### INFORMATION

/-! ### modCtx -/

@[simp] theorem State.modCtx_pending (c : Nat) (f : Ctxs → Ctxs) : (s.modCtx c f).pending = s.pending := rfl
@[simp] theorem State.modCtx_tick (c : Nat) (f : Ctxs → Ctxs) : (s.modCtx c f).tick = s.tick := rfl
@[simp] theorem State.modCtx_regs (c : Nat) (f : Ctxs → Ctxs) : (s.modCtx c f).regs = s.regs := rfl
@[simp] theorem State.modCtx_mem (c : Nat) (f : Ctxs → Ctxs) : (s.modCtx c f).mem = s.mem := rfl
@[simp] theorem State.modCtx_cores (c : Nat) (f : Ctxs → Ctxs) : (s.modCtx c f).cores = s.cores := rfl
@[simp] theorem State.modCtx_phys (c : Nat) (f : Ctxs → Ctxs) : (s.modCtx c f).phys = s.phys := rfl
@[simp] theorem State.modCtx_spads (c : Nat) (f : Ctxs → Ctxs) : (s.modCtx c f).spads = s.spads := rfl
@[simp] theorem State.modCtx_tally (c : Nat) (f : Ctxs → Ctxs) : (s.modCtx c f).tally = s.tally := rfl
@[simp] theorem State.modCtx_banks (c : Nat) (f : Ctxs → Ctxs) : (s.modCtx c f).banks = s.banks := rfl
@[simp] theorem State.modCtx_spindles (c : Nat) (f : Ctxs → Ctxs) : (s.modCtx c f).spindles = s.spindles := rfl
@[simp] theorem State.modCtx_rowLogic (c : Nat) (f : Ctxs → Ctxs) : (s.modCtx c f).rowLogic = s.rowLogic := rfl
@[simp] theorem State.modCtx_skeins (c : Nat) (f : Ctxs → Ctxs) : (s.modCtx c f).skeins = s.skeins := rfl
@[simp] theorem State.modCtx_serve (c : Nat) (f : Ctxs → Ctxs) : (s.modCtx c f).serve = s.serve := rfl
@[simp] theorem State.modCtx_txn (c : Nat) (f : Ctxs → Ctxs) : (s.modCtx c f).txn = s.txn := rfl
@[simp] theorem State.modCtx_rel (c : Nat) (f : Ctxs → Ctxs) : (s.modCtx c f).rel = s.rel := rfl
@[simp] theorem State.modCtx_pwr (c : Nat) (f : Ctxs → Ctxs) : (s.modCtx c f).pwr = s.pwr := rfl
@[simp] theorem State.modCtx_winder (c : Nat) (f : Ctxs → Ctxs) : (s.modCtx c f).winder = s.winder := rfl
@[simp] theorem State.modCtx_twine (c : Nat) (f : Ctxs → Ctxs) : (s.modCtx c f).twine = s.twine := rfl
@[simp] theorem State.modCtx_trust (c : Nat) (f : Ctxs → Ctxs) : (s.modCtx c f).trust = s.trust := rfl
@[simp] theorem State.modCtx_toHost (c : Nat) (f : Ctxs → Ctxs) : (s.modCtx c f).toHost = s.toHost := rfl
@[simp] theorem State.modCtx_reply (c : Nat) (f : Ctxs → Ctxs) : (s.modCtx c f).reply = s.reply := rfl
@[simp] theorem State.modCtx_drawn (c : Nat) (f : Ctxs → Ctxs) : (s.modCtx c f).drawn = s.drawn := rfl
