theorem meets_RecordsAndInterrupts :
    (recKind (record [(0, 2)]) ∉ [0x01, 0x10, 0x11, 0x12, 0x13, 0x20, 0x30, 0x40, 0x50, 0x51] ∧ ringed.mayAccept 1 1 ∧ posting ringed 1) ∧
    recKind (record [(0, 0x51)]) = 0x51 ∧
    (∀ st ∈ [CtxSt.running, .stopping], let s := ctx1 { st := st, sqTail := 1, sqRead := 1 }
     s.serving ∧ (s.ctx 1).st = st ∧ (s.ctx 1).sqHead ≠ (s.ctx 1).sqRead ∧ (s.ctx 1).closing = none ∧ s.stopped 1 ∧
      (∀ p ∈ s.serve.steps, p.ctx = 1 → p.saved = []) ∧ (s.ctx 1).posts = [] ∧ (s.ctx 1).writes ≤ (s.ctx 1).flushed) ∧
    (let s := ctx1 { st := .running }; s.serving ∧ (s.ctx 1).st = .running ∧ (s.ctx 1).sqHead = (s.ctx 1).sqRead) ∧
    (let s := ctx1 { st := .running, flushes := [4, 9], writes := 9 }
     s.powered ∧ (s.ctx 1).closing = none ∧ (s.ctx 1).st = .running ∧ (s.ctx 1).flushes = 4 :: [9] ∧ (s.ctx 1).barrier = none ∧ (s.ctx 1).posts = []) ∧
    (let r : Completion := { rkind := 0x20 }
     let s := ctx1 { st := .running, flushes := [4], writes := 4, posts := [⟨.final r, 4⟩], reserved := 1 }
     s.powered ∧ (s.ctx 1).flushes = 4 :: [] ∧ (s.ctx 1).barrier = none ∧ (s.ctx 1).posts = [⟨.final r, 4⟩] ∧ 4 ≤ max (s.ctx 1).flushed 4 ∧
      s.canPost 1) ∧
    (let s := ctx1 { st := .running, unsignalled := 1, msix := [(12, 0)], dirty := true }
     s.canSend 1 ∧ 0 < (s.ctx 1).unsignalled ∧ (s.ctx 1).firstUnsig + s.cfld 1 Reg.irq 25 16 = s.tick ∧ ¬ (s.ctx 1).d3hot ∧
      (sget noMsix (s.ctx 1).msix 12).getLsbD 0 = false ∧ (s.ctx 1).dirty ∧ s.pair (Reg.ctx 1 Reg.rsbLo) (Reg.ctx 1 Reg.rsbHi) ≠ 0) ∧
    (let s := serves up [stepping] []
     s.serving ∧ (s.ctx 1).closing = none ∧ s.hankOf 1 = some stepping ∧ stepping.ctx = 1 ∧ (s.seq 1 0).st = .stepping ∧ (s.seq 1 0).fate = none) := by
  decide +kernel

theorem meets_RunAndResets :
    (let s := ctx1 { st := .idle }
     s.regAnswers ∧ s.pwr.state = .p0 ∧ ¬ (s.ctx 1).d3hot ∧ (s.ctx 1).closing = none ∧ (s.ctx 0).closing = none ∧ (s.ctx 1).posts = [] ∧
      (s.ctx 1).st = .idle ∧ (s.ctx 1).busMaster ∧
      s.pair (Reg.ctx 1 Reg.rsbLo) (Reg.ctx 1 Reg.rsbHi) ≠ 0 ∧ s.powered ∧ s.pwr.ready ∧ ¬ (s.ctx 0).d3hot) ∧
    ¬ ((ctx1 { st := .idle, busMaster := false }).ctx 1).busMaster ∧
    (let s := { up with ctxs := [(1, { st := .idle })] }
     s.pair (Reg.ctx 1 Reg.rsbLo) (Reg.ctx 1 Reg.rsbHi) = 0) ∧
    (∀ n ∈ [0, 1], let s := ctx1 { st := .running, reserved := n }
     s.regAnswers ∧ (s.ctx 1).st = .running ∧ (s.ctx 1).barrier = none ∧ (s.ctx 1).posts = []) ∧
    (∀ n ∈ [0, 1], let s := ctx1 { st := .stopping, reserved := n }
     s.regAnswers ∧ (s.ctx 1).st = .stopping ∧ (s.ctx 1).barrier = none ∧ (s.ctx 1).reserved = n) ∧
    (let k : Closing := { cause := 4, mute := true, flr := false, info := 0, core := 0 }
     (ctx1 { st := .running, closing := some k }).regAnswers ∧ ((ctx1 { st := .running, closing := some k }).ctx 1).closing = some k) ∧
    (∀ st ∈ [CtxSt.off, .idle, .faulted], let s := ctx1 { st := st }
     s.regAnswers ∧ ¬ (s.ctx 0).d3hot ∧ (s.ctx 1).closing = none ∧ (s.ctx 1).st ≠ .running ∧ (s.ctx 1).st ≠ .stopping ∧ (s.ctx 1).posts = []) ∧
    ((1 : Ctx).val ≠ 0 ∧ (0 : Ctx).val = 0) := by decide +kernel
--
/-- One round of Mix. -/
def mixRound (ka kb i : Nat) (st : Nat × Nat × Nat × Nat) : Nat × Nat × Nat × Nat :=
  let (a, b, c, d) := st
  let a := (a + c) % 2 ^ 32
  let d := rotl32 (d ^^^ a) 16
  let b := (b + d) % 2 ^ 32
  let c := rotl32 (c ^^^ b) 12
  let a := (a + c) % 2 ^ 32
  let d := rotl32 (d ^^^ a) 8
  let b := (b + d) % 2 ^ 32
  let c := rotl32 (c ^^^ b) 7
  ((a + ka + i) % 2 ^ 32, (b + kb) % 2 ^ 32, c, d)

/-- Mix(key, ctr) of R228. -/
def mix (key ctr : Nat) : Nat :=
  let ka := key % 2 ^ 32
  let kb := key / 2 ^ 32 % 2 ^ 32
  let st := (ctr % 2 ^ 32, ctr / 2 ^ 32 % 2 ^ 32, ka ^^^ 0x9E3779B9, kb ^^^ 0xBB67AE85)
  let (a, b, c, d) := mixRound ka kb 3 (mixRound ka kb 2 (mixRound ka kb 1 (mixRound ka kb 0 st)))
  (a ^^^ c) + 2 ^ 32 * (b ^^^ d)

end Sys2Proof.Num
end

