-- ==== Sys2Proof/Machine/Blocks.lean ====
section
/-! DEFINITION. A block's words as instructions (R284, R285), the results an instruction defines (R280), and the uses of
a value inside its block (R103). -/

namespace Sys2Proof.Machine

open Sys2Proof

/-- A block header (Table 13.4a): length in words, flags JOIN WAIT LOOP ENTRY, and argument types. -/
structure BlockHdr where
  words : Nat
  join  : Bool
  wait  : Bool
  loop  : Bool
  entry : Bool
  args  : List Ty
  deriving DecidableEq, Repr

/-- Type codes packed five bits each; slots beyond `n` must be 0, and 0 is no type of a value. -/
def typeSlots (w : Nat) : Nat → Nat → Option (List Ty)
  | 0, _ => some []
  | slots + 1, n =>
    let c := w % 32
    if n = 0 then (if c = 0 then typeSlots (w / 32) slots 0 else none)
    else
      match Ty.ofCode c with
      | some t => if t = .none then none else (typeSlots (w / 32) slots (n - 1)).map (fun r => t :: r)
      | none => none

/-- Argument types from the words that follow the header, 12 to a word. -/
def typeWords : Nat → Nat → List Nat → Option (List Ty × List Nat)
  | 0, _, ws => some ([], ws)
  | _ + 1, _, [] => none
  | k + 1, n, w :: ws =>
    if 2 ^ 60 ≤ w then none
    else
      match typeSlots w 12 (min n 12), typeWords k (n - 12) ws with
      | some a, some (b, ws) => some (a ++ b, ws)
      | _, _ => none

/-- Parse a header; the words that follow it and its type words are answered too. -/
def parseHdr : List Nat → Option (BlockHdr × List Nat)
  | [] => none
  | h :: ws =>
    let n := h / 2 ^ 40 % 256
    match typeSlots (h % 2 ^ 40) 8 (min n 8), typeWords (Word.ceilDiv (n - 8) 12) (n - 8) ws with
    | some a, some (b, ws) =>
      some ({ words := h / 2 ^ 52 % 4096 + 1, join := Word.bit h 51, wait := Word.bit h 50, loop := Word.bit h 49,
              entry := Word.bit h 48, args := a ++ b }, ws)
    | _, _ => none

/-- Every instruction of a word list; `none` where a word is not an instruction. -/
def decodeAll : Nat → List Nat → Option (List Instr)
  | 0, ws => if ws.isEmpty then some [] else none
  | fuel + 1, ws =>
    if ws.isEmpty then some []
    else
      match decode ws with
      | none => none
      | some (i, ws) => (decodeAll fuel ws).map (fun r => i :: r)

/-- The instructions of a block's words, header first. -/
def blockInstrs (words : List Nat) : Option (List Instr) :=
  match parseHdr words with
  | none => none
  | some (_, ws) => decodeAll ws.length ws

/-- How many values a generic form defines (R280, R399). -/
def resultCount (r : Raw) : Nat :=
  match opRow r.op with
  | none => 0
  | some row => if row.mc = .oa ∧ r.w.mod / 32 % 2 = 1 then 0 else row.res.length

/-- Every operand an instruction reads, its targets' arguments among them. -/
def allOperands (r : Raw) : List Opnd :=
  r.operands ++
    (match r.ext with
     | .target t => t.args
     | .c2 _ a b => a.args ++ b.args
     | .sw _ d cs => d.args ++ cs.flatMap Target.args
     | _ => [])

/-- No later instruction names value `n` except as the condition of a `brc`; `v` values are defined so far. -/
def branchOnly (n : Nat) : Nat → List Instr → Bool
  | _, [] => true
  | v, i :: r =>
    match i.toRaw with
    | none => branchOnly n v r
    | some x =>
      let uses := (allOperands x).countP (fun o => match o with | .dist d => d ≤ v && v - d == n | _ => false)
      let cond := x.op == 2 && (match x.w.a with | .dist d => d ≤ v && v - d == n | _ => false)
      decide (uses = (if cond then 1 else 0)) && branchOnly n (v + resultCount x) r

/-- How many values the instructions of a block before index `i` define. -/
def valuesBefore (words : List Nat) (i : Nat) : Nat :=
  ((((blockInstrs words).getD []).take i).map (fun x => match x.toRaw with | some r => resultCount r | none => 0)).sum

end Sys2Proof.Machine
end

### TASK ITEM
State, as a bare number, how many lines of the material contain "Machine".

### RESULT FOR THIS EXERCISE
3